_Work instructions_:
Your answer should be the lines below from the one with "rm => EncodeLength.setae rm" to the one with "EncodeLength.movToSreg sr rm", both included, given again exactly and with nothing added.
○ ○ ○
/-- Every instruction. -/
theorem encodeLength_all : ∀ i : Instr, EncodeLength.Statement i
  | .add f => EncodeLength.add f
  | .or f => EncodeLength.or f
  | .adc f => EncodeLength.adc f
  | .sbb f => EncodeLength.sbb f
  | .and f => EncodeLength.and f
  | .sub f => EncodeLength.sub f
  | .xor f => EncodeLength.xor f
  | .cmp f => EncodeLength.cmp f
  | .inc f => EncodeLength.inc f
  | .dec f => EncodeLength.dec f
  | .not w rm => EncodeLength.not w rm
  | .neg w rm => EncodeLength.neg w rm
  | .mul w rm => EncodeLength.mul w rm
  | .imul f => EncodeLength.imul f
  | .div w rm => EncodeLength.div w rm
  | .idiv w rm => EncodeLength.idiv w rm
  | .daa => EncodeLength.daa
  | .das => EncodeLength.das
  | .aaa => EncodeLength.aaa
  | .aas => EncodeLength.aas
  | .aam base => EncodeLength.aam base
  | .aad base => EncodeLength.aad base
  | .test f => EncodeLength.test f
  | .rol f => EncodeLength.rol f
  | .ror f => EncodeLength.ror f
  | .rcl f => EncodeLength.rcl f
  | .rcr f => EncodeLength.rcr f
  | .shl f => EncodeLength.shl f
  | .shr f => EncodeLength.shr f
  | .sar f => EncodeLength.sar f
  | .shld f => EncodeLength.shld f
  | .shrd f => EncodeLength.shrd f
  | .bt f => EncodeLength.bt f
  | .bts f => EncodeLength.bts f
  | .btr f => EncodeLength.btr f
  | .btc f => EncodeLength.btc f
  | .bsf w r rm => EncodeLength.bsf w r rm
  | .bsr w r rm => EncodeLength.bsr w r rm
  | .seto rm => EncodeLength.seto rm
  | .setno rm => EncodeLength.setno rm
  | .setb rm => EncodeLength.setb rm
  | .setae rm => EncodeLength.setae rm
  | .sete rm => EncodeLength.sete rm
  | .setne rm => EncodeLength.setne rm
  | .setbe rm => EncodeLength.setbe rm
  | .seta rm => EncodeLength.seta rm
  | .sets rm => EncodeLength.sets rm
  | .setns rm => EncodeLength.setns rm
  | .setp rm => EncodeLength.setp rm
  | .setnp rm => EncodeLength.setnp rm
  | .setl rm => EncodeLength.setl rm
  | .setge rm => EncodeLength.setge rm
  | .setle rm => EncodeLength.setle rm
  | .setg rm => EncodeLength.setg rm
  | .mov f => EncodeLength.mov f
  | .movFromSreg rm sr => EncodeLength.movFromSreg rm sr
  | .movToSreg sr rm => EncodeLength.movToSreg sr rm
  | .movFromCr n r => EncodeLength.movFromCr n r
  | .movToCr n r => EncodeLength.movToCr n r
  | .movFromDr n r => EncodeLength.movFromDr n r
  | .movToDr n r => EncodeLength.movToDr n r
  | .movFromTr n r => EncodeLength.movFromTr n r
  | .movToTr n r => EncodeLength.movToTr n r
  | .xchg f => EncodeLength.xchg f
  | .push f => EncodeLength.push f
  | .pop f => EncodeLength.pop f
  | .pusha => EncodeLength.pusha
  | .pushad => EncodeLength.pushad
  | .popa => EncodeLength.popa
  | .popad => EncodeLength.popad
  | .cbw => EncodeLength.cbw
  | .cwde => EncodeLength.cwde
  | .cwd => EncodeLength.cwd
  | .cdq => EncodeLength.cdq
  | .movsx w r src rm => EncodeLength.movsx w r src rm
  | .movzx w r src rm => EncodeLength.movzx w r src rm
  | .lea w r m => EncodeLength.lea w r m
  | .les w r m => EncodeLength.les w r m
  | .lds w r m => EncodeLength.lds w r m
  | .lss w r m => EncodeLength.lss w r m
  | .lfs w r m => EncodeLength.lfs w r m
  | .lgs w r m => EncodeLength.lgs w r m
  | .xlat a => EncodeLength.xlat a
  | .jo t => EncodeLength.jo t
  | .jno t => EncodeLength.jno t
  | .jb t => EncodeLength.jb t
  | .jae t => EncodeLength.jae t
  | .je t => EncodeLength.je t
  | .jne t => EncodeLength.jne t
  | .jbe t => EncodeLength.jbe t
  | .ja t => EncodeLength.ja t
  | .js t => EncodeLength.js t
  | .jns t => EncodeLength.jns t
  | .jp t => EncodeLength.jp t
  | .jnp t => EncodeLength.jnp t
  | .jl t => EncodeLength.jl t
  | .jge t => EncodeLength.jge t
  | .jle t => EncodeLength.jle t
  | .jg t => EncodeLength.jg t
  | .jcxz w asz d => EncodeLength.jcxz w asz d
  | .loop w asz d => EncodeLength.loop w asz d
  | .loope w asz d => EncodeLength.loope w asz d
  | .loopne w asz d => EncodeLength.loopne w asz d
  | .jmp t => EncodeLength.jmp t
  | .jmpFar t => EncodeLength.jmpFar t
  | .call t => EncodeLength.call t
  | .callFar t => EncodeLength.callFar t
  | .ret w n => EncodeLength.ret w n
  | .retFar w n => EncodeLength.retFar w n
  | .enter w size level => EncodeLength.enter w size level
  | .leave w => EncodeLength.leave w
  | .bound w r m => EncodeLength.bound w r m
  | .intN n => EncodeLength.intN n
  | .int3 => EncodeLength.int3
  | .into => EncodeLength.into
  | .iret => EncodeLength.iret
  | .iretd => EncodeLength.iretd
  | .movsb a => EncodeLength.movsb a
  | .movsw a => EncodeLength.movsw a
  | .movsd a => EncodeLength.movsd a
  | .cmpsb a => EncodeLength.cmpsb a
  | .cmpsw a => EncodeLength.cmpsw a
  | .cmpsd a => EncodeLength.cmpsd a
  | .stosb a => EncodeLength.stosb a
  | .stosw a => EncodeLength.stosw a
  | .stosd a => EncodeLength.stosd a
  | .lodsb a => EncodeLength.lodsb a
  | .lodsw a => EncodeLength.lodsw a
  | .lodsd a => EncodeLength.lodsd a
  | .scasb a => EncodeLength.scasb a
  | .scasw a => EncodeLength.scasw a
  | .scasd a => EncodeLength.scasd a
  | .insb a => EncodeLength.insb a
  | .insw a => EncodeLength.insw a
  | .insd a => EncodeLength.insd a
  | .outsb a => EncodeLength.outsb a
  | .outsw a => EncodeLength.outsw a
  | .outsd a => EncodeLength.outsd a
  | .inp f => EncodeLength.inp f
  | .out f => EncodeLength.out f
  | .stc => EncodeLength.stc
  | .clc => EncodeLength.clc
  | .cmc => EncodeLength.cmc
  | .std => EncodeLength.std
  | .cld => EncodeLength.cld
  | .cli => EncodeLength.cli
  | .sti => EncodeLength.sti
  | .lahf => EncodeLength.lahf
  | .sahf => EncodeLength.sahf
  | .popf => EncodeLength.popf
  | .popfd => EncodeLength.popfd
  | .pushf => EncodeLength.pushf
  | .pushfd => EncodeLength.pushfd
  | .nop => EncodeLength.nop
  | .hlt => EncodeLength.hlt
  | .wait => EncodeLength.wait
  | .esc w asz op reg rm => EncodeLength.esc w asz op reg rm
  | .lgdt w m => EncodeLength.lgdt w m
  | .lidt w m => EncodeLength.lidt w m
  | .sgdt w m => EncodeLength.sgdt w m
  | .sidt w m => EncodeLength.sidt w m
  | .lldt rm => EncodeLength.lldt rm
  | .sldt rm => EncodeLength.sldt rm
  | .ltr rm => EncodeLength.ltr rm
  | .str rm => EncodeLength.str rm
  | .lmsw rm => EncodeLength.lmsw rm
  | .smsw rm => EncodeLength.smsw rm
  | .clts => EncodeLength.clts
  | .lar w r rm => EncodeLength.lar w r rm
  | .lsl w r rm => EncodeLength.lsl w r rm
  | .verr rm => EncodeLength.verr rm
  | .verw rm => EncodeLength.verw rm
  | .arpl rm r => EncodeLength.arpl rm r
  | .undef b => EncodeLength.undef b
  | .rep i => EncodeLength.behind (encodeLength_all i) rfl rfl fun _ _ h => ⟨_, h⟩
  | .repne i => EncodeLength.behind (encodeLength_all i) rfl rfl fun _ _ h => ⟨_, h⟩
  | .lock i => EncodeLength.behind (encodeLength_all i) rfl rfl fun _ _ h => ⟨_, h⟩
  | .segES i => EncodeLength.behind (encodeLength_all i) rfl rfl fun _ _ h => ⟨_, h⟩
  | .segCS i => EncodeLength.behind (encodeLength_all i) rfl rfl fun _ _ h => ⟨_, h⟩
  | .segSS i => EncodeLength.behind (encodeLength_all i) rfl rfl fun _ _ h => ⟨_, h⟩
  | .segDS i => EncodeLength.behind (encodeLength_all i) rfl rfl fun _ _ h => ⟨_, h⟩
  | .segFS i => EncodeLength.behind (encodeLength_all i) rfl rfl fun _ _ h => ⟨_, h⟩
  | .segGS i => EncodeLength.behind (encodeLength_all i) rfl rfl fun _ _ h => ⟨_, h⟩
  | .opsize i => EncodeLength.behind (encodeLength_all i) rfl rfl fun _ _ h => ⟨_, h⟩
  | .addrsize i => EncodeLength.behind (encodeLength_all i) rfl rfl fun _ _ h => ⟨_, h⟩

namespace EncodeLength

theorem rep (i : Instr) : Statement (.rep i) := encodeLength_all _

theorem repne (i : Instr) : Statement (.repne i) := encodeLength_all _

theorem lock (i : Instr) : Statement (.lock i) := encodeLength_all _

theorem segES (i : Instr) : Statement (.segES i) := encodeLength_all _

theorem segCS (i : Instr) : Statement (.segCS i) := encodeLength_all _

theorem segSS (i : Instr) : Statement (.segSS i) := encodeLength_all _

theorem segDS (i : Instr) : Statement (.segDS i) := encodeLength_all _

theorem segFS (i : Instr) : Statement (.segFS i) := encodeLength_all _

theorem segGS (i : Instr) : Statement (.segGS i) := encodeLength_all _

theorem opsize (i : Instr) : Statement (.opsize i) := encodeLength_all _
○ ○ ○
_Solution to the problem_:
  | .setae rm => EncodeLength.setae rm
  | .sete rm => EncodeLength.sete rm
  | .setne rm => EncodeLength.setne rm
  | .setbe rm => EncodeLength.setbe rm
  | .seta rm => EncodeLength.seta rm
  | .sets rm => EncodeLength.sets rm
  | .setns rm => EncodeLength.setns rm
  | .setp rm => EncodeLength.setp rm
  | .setnp rm => EncodeLength.setnp rm
  | .setl rm => EncodeLength.setl rm
  | .setge rm => EncodeLength.setge rm
  | .setle rm => EncodeLength.setle rm
  | .setg rm => EncodeLength.setg rm
  | .mov f => EncodeLength.mov f
  | .movFromSreg rm sr => EncodeLength.movFromSreg rm sr
  | .movToSreg sr rm => EncodeLength.movToSreg sr rm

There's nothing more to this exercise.